(Records drawn from a dataset)

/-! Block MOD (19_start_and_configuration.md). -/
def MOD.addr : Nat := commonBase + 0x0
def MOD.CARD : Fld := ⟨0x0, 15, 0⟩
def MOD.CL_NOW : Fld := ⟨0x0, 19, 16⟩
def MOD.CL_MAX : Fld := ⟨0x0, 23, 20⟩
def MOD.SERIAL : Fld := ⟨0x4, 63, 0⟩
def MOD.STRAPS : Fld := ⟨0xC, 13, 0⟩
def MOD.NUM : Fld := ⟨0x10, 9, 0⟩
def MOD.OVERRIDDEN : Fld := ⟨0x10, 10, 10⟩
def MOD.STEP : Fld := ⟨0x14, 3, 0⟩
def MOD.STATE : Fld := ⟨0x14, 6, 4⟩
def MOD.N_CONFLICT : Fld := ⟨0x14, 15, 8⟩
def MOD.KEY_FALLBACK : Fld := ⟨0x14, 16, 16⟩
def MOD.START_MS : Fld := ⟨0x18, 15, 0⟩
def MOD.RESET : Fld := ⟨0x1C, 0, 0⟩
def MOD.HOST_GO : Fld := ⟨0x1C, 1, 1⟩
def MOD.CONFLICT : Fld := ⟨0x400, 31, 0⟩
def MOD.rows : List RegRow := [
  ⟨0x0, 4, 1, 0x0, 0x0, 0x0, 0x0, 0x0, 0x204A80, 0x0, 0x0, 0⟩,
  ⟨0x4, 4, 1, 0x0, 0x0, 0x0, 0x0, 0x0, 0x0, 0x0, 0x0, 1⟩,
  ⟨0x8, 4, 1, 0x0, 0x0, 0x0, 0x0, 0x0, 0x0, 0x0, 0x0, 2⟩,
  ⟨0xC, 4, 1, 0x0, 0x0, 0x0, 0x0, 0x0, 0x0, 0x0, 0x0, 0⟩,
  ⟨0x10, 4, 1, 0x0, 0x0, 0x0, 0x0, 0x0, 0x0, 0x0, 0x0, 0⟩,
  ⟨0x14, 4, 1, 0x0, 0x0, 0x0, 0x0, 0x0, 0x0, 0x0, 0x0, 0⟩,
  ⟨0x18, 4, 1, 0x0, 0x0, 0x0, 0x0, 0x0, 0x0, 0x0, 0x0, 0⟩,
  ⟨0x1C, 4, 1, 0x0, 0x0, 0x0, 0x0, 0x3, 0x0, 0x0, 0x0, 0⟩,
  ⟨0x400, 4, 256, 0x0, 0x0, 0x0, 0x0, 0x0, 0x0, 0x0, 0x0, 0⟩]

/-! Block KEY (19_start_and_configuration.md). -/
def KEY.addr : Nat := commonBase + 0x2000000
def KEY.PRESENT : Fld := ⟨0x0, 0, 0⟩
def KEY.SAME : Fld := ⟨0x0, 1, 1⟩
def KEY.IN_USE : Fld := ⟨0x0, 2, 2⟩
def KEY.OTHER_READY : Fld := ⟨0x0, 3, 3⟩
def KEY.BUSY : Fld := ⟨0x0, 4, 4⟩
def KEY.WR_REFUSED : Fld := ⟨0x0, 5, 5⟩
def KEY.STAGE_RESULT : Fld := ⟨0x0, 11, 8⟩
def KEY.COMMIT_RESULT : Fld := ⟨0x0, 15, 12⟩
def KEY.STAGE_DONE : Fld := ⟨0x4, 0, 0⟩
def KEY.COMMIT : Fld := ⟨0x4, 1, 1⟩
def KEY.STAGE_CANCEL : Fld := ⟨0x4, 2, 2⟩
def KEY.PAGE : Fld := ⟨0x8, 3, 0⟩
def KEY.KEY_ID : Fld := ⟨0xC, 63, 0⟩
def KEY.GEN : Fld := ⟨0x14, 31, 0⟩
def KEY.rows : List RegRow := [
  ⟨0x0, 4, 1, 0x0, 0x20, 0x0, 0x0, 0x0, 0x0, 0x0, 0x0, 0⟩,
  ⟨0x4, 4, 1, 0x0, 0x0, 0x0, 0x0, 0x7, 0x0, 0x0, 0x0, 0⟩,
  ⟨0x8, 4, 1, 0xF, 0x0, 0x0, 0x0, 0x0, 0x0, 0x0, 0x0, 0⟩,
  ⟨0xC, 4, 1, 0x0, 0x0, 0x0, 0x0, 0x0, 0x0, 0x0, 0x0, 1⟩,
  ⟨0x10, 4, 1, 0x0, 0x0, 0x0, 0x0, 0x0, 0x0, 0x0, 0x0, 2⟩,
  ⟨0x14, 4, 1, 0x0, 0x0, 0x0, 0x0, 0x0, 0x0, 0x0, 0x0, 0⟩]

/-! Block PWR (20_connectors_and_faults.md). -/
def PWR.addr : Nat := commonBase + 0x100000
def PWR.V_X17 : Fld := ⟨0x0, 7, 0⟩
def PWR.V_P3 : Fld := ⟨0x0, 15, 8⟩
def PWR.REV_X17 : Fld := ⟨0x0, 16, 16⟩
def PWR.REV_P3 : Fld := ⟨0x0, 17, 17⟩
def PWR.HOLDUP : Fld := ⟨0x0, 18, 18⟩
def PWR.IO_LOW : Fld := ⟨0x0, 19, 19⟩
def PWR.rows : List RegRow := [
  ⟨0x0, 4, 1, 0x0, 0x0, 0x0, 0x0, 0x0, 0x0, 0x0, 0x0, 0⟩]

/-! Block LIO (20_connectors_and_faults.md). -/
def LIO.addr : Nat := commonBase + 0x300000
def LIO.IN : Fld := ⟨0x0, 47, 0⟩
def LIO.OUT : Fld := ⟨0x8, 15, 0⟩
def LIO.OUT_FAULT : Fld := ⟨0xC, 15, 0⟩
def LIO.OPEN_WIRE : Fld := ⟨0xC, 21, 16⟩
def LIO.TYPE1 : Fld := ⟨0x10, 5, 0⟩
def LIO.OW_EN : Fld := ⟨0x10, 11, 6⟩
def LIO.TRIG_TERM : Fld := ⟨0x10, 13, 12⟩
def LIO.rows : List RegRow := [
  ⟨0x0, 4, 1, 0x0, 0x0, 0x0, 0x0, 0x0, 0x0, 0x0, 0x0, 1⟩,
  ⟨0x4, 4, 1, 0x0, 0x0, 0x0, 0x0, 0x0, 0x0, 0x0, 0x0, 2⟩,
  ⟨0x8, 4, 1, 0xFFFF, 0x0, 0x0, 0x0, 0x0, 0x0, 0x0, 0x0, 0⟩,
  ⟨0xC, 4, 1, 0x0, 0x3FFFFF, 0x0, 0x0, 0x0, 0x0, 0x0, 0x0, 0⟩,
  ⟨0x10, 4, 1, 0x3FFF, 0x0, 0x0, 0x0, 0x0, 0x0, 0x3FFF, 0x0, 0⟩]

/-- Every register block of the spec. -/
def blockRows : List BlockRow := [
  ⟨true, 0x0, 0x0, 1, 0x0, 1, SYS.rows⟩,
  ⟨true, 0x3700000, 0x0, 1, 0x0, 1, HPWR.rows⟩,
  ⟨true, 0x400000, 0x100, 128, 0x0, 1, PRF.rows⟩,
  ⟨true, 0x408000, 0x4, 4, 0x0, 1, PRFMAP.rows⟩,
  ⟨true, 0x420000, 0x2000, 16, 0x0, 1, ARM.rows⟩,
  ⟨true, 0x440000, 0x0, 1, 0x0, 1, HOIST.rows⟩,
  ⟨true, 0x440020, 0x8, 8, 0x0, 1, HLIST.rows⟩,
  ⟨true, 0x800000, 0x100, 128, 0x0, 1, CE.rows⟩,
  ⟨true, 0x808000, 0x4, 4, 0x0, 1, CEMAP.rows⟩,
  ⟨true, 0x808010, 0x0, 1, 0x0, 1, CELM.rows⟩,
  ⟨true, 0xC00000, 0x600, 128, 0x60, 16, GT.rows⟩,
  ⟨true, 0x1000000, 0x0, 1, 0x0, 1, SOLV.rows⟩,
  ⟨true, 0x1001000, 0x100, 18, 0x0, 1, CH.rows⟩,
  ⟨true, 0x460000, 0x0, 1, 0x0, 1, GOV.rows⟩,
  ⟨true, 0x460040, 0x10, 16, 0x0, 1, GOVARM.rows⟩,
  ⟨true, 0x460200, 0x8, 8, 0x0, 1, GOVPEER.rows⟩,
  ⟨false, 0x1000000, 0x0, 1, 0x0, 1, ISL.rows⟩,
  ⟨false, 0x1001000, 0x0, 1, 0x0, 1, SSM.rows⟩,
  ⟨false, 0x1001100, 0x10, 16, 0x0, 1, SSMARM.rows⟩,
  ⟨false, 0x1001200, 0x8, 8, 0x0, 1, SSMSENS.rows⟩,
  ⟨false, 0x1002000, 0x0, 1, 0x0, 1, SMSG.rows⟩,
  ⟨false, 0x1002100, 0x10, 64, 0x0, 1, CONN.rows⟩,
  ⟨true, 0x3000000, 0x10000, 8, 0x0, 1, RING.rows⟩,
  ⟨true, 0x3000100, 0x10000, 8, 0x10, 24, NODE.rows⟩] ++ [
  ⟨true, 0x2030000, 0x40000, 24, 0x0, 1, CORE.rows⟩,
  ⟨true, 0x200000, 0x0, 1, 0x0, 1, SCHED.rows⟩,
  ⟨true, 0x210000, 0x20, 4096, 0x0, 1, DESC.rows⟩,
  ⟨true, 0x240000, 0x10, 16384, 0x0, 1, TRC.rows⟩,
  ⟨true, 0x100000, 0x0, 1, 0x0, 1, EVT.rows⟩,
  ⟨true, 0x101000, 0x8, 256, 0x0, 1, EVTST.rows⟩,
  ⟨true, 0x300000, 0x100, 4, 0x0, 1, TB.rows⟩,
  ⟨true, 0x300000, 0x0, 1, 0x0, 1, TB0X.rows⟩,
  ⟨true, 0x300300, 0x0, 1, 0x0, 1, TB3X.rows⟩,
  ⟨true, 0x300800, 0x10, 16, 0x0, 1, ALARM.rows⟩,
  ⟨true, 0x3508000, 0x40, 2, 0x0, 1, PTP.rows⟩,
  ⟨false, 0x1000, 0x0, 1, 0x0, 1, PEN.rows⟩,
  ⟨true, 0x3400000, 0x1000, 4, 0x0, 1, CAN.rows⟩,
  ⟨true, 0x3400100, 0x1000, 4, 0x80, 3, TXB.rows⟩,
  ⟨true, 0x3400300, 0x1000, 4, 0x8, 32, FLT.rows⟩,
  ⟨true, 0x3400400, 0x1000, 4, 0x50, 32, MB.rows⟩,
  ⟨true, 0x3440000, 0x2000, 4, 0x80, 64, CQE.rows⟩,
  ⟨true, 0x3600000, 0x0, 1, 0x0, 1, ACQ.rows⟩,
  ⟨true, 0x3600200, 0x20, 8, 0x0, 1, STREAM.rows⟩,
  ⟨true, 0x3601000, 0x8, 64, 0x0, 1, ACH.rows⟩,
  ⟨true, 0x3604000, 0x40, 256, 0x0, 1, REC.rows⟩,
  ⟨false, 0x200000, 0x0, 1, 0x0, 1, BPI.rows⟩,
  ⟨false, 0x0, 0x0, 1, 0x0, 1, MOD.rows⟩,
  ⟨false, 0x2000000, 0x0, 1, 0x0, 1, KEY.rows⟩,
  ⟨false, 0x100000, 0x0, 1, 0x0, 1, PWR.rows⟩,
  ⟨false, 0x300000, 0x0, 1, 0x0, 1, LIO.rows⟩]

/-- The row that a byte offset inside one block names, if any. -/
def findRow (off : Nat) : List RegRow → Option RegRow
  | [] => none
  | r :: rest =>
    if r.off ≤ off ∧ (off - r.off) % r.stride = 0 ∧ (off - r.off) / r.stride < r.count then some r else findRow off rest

==

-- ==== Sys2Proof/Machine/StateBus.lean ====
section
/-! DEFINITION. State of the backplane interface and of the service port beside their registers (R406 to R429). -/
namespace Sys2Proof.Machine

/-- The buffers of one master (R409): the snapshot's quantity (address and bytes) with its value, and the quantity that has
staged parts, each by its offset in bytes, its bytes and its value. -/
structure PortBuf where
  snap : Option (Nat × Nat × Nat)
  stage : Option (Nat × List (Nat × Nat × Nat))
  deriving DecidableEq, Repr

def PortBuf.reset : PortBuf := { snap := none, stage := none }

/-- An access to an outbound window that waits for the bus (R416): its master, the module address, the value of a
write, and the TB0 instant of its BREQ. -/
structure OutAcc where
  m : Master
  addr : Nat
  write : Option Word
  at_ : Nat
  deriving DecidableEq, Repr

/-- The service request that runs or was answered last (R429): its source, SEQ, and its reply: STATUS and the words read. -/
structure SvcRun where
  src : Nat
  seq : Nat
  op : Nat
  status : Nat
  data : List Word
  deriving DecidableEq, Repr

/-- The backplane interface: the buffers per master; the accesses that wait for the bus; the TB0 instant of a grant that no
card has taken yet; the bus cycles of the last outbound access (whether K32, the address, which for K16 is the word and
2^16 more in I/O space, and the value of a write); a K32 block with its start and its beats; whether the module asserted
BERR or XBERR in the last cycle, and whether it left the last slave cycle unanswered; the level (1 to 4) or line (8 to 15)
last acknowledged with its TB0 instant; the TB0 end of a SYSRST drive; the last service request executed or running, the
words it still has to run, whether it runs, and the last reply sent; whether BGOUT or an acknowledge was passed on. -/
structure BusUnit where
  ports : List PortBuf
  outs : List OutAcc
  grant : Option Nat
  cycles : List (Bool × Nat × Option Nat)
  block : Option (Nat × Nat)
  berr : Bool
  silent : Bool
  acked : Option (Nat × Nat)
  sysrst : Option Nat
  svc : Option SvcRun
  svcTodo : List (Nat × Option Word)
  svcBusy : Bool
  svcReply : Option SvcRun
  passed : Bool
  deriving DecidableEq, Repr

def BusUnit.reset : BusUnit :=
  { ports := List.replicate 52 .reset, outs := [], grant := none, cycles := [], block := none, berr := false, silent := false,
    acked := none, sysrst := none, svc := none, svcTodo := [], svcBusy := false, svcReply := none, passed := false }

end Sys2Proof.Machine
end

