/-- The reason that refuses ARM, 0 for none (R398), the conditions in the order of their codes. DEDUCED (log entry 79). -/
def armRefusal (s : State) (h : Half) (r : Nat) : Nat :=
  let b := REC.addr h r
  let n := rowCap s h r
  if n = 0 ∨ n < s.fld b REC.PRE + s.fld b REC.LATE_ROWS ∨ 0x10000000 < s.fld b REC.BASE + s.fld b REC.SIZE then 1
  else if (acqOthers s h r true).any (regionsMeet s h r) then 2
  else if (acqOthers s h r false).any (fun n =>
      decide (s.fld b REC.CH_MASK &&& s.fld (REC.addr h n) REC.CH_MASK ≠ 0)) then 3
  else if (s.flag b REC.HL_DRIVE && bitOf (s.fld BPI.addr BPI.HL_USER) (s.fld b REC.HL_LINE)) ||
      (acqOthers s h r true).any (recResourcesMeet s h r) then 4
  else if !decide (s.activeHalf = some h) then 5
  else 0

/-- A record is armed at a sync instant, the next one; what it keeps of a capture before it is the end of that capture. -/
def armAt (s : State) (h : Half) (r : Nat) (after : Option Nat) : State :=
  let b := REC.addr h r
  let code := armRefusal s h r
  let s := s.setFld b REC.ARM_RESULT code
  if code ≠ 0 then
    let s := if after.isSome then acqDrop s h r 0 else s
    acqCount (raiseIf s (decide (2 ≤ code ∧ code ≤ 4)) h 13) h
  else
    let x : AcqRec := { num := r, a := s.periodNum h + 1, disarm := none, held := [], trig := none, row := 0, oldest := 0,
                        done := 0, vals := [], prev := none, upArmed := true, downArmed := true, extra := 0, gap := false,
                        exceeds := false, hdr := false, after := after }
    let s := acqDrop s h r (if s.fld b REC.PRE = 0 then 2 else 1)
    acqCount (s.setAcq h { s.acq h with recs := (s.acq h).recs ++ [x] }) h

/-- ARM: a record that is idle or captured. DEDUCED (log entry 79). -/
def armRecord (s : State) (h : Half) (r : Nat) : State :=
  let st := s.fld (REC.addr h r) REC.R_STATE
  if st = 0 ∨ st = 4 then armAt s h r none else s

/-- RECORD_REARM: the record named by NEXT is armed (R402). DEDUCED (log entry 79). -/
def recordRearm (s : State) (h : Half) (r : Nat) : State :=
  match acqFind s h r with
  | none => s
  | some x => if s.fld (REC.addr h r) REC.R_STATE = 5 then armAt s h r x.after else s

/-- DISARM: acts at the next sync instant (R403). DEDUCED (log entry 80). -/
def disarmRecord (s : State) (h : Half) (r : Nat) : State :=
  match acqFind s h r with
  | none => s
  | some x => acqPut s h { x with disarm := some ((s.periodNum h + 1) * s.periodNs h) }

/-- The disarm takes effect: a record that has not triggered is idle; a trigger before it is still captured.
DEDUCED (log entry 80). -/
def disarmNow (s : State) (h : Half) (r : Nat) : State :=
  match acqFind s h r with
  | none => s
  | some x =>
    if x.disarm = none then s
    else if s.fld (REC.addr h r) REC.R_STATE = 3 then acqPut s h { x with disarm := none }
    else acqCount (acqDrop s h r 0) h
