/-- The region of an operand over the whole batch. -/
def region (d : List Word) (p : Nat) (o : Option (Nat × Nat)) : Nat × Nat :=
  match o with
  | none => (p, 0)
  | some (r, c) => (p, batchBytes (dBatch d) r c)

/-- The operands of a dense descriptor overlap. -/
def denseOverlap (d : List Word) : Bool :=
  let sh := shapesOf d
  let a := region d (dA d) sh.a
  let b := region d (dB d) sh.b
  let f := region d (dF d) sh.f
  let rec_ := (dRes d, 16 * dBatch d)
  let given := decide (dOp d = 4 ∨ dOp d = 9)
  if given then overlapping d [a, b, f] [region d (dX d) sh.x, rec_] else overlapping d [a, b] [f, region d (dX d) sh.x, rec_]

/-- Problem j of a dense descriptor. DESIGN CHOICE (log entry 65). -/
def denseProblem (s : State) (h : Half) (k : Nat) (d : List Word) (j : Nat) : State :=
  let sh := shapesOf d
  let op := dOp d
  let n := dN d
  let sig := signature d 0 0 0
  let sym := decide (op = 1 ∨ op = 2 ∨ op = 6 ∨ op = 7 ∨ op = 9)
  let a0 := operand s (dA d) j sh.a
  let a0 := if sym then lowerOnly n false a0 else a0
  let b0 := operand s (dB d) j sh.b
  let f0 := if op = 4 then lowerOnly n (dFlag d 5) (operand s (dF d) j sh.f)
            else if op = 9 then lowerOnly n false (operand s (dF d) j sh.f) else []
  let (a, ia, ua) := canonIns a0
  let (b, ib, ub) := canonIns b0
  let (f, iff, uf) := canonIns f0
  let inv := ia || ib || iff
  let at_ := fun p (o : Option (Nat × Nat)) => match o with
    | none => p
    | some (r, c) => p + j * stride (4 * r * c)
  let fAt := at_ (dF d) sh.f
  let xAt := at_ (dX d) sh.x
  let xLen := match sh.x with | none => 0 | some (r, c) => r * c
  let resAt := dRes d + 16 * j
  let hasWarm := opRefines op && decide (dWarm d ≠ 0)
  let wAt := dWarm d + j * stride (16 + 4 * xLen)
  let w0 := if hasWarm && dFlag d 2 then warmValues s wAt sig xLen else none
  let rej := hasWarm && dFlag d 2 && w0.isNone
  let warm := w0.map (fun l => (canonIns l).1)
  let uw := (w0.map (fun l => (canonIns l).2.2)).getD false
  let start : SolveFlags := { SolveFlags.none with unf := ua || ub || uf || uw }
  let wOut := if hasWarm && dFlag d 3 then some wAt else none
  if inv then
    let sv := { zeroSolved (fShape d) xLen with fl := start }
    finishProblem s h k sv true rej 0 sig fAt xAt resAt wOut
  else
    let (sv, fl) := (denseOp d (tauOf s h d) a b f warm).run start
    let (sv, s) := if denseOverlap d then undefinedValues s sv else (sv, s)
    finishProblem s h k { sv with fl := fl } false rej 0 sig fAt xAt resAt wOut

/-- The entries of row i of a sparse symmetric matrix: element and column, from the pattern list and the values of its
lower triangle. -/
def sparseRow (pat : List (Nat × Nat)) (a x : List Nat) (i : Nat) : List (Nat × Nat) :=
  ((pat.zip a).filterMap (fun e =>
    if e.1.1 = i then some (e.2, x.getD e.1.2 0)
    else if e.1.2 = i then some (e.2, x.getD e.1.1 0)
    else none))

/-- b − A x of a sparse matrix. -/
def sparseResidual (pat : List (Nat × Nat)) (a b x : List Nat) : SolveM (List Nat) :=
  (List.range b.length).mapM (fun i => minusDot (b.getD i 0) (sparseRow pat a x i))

**PROBLEM TO SOLVE:** Give back the records above exactly, limited to the lines between the one holding "MOD (19_start_and_configuration.md). -/" and the one holding "def KEY.GEN : Fld := ⟨0x14, 31, 0⟩", inclusive.

**ANSWER SECTION:**
/-! Block MOD (19_start_and_configuration.md). -/
def MOD.addr : Nat := commonBase + 0x0
def MOD.CARD : Fld := ⟨0x0, 15, 0⟩
def MOD.CL_NOW : Fld := ⟨0x0, 19, 16⟩
def MOD.CL_MAX : Fld := ⟨0x0, 23, 20⟩
def MOD.SERIAL : Fld := ⟨0x4, 63, 0⟩
def MOD.STRAPS : Fld := ⟨0xC, 13, 0⟩
def MOD.NUM : Fld := ⟨0x10, 9, 0⟩
def MOD.OVERRIDDEN : Fld := ⟨0x10, 10, 10⟩
def MOD.STEP : Fld := ⟨0x14, 3, 0⟩
def MOD.STATE : Fld := ⟨0x14, 6, 4⟩
def MOD.N_CONFLICT : Fld := ⟨0x14, 15, 8⟩
def MOD.KEY_FALLBACK : Fld := ⟨0x14, 16, 16⟩
def MOD.START_MS : Fld := ⟨0x18, 15, 0⟩
def MOD.RESET : Fld := ⟨0x1C, 0, 0⟩
def MOD.HOST_GO : Fld := ⟨0x1C, 1, 1⟩
def MOD.CONFLICT : Fld := ⟨0x400, 31, 0⟩
def MOD.rows : List RegRow := [
  ⟨0x0, 4, 1, 0x0, 0x0, 0x0, 0x0, 0x0, 0x204A80, 0x0, 0x0, 0⟩,
  ⟨0x4, 4, 1, 0x0, 0x0, 0x0, 0x0, 0x0, 0x0, 0x0, 0x0, 1⟩,
  ⟨0x8, 4, 1, 0x0, 0x0, 0x0, 0x0, 0x0, 0x0, 0x0, 0x0, 2⟩,
  ⟨0xC, 4, 1, 0x0, 0x0, 0x0, 0x0, 0x0, 0x0, 0x0, 0x0, 0⟩,
  ⟨0x10, 4, 1, 0x0, 0x0, 0x0, 0x0, 0x0, 0x0, 0x0, 0x0, 0⟩,
  ⟨0x14, 4, 1, 0x0, 0x0, 0x0, 0x0, 0x0, 0x0, 0x0, 0x0, 0⟩,
  ⟨0x18, 4, 1, 0x0, 0x0, 0x0, 0x0, 0x0, 0x0, 0x0, 0x0, 0⟩,
  ⟨0x1C, 4, 1, 0x0, 0x0, 0x0, 0x0, 0x3, 0x0, 0x0, 0x0, 0⟩,
  ⟨0x400, 4, 256, 0x0, 0x0, 0x0, 0x0, 0x0, 0x0, 0x0, 0x0, 0⟩]

/-! Block KEY (19_start_and_configuration.md). -/
def KEY.addr : Nat := commonBase + 0x2000000
def KEY.PRESENT : Fld := ⟨0x0, 0, 0⟩
def KEY.SAME : Fld := ⟨0x0, 1, 1⟩
def KEY.IN_USE : Fld := ⟨0x0, 2, 2⟩
def KEY.OTHER_READY : Fld := ⟨0x0, 3, 3⟩
def KEY.BUSY : Fld := ⟨0x0, 4, 4⟩
def KEY.WR_REFUSED : Fld := ⟨0x0, 5, 5⟩
def KEY.STAGE_RESULT : Fld := ⟨0x0, 11, 8⟩
def KEY.COMMIT_RESULT : Fld := ⟨0x0, 15, 12⟩
def KEY.STAGE_DONE : Fld := ⟨0x4, 0, 0⟩
def KEY.COMMIT : Fld := ⟨0x4, 1, 1⟩
def KEY.STAGE_CANCEL : Fld := ⟨0x4, 2, 2⟩
def KEY.PAGE : Fld := ⟨0x8, 3, 0⟩
def KEY.KEY_ID : Fld := ⟨0xC, 63, 0⟩
def KEY.GEN : Fld := ⟨0x14, 31, 0⟩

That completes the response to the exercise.